Teena in Toronto said...

Be nice but not too nice.

Red said...

I can't believe how intrusive this guy is being already! Start by investing in an answerphone and screen the calls.

Eimi said...

From your profile picture, you already look a nice healthy weight-- but if losing weight is what you need, then you are doing a great job!!

As far as the neighbor goes, I would be careful. Definitely pull away a bit, in a polite way. Just the occasional wave and all so that he pulls back a bit.

Anonymous said...

no suggestions there, we have an elderly neighbor who is also a bit of a pain. Very nice, but a pain.

When I talk to her, I just make it very clear that I've only got 15 minutes and then i need to leave. It's helped, but she still will talk my ear off if I just stand there.

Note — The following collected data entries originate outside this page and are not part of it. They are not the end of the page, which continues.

-- ==== Sys2Proof/Tests/Slice0.lean ====
section
/-! SUPPORT. The model's own tests: what is not well formed, decoding, one step of each kind, and a witness for the premises of every statement that has
some. Expected values are those of 95_test_vectors.md and of the opcode maps of 30_encoding.md. -/

namespace Sys2Proof.Tests

set_option Elab.async false

open Sys2Proof Sys2Proof.Machine

/-! ### Helpers -/

/-- A list of bytes decodes to exactly this instruction, whose encoding it is. -/
def reads (bs : List Byte) (i : Instr) : Bool :=
  match decode bs with
  | .ok (j, rest) => j == i && rest == [] && encode i == bs
  | .error _ => false

/-- The registers of the default start state of part L2. -/
def r0 : Regs := { a := 0, f := 0, b := 0, c := 0, d := 0, e := 0, h := 0, l := 0, sp := 0xDFF0, pc := 0xC000 }

/-- The default start state of part L2. -/
def base : State :=
  { State.reset with bus.bootOverlay := false, env.source := .closed, regs := r0 }

/-- A state with these bytes placed on the bypass path. -/
def put (s : State) : List (Word × Byte) → State
  | [] => s
  | (a, v) :: rest => put (s.poke a v) rest

/-- A state with the bytes of a program placed from an address on. -/
def program (s : State) (a : Word) : List Byte → State
  | [] => s
  | v :: rest => program (s.poke a v) (a + 1) rest

/-- The start state with these registers, the instruction at 0xC000, and these bytes. -/
def start (r : Regs) (code : List Byte) (cells : List (Word × Byte)) : State := program (put { base with regs := r } cells) 0xC000 code

/-- A step ends in a next state with this property. -/
def ends (s : State) (p : State → Bool) : Bool :=
  match step s with
  | .next t => p t
  | .fault _ => false
  | .refused _ => false

/-- A step leaves these registers, these bytes, and a wait of `m` M-cycles less the tick itself. -/
def ran (s : State) (m : Nat) (r : Regs) (cells : List (Word × Byte)) : Bool :=
  ends s fun t => t.regs == r && t.cpu.cpuWait == 4 * m - 1 && cells.all fun c => t.peek c.1 == c.2

/-- The state after some steps, or the last one before a stop. -/
def after (s : State) : Nat → State
  | 0 => s
  | n + 1 => match step s with
    | .next t => after t n
    | .fault _ => s
    | .refused _ => s

/-! ### Well-formedness: the terms that no byte sequence spells, and the bare prefix -/

theorem test_wf_refuses_halting : Instr.halting.wellFormed = false := by decide
theorem test_wf_refuses_interrupt : (Instr.interrupt .vblank).wellFormed = false := by decide
theorem test_wf_refuses_cancelled_interrupt : Instr.intCancelled.wellFormed = false := by decide
theorem test_wf_refuses_bare_prefix : Instr.prefixCb.wellFormed = false := by decide
theorem test_wf_accepts_nop : Instr.nop.wellFormed = true := by decide

/-! ### Rejections of the decoder, and the host's two entries -/

theorem test_decode_refuses_no_bytes : (match decode [] with | .error .noBytes => true | _ => false) = true := by decide
theorem test_table_word_ld_sp_n16 : decodeTableWord 24 0x123431 = some (.ldSpN16 0x1234) := by decide
theorem test_fetch_word_runs :
    ends ({ State.reset with env.source := .closed }.withFetchWord 8 0x3C) (fun t => t.regs.a == 1 && t.cpu.opcode == .byte 0x3C) = true := by decide +kernel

Maybe it would help if he knew how busy you are. good luck.

Congrats on the 16 pounds, I'm jelous I need to get my butt in gear and find some hot firemen to work out around!

Uisce said...

your neighbor is lonely, but that doesn't need to be your problem. just be honest with him. if he wants to have ice cream, tell him you're having surgery the next day and you're not supposed to eat anything. hey I didn't mean you have to be honest honest! :)

Kukka-Maria said...

Carmen and Crazy Old Guy...sitting in a tree! K...I...S...S...I...N...G!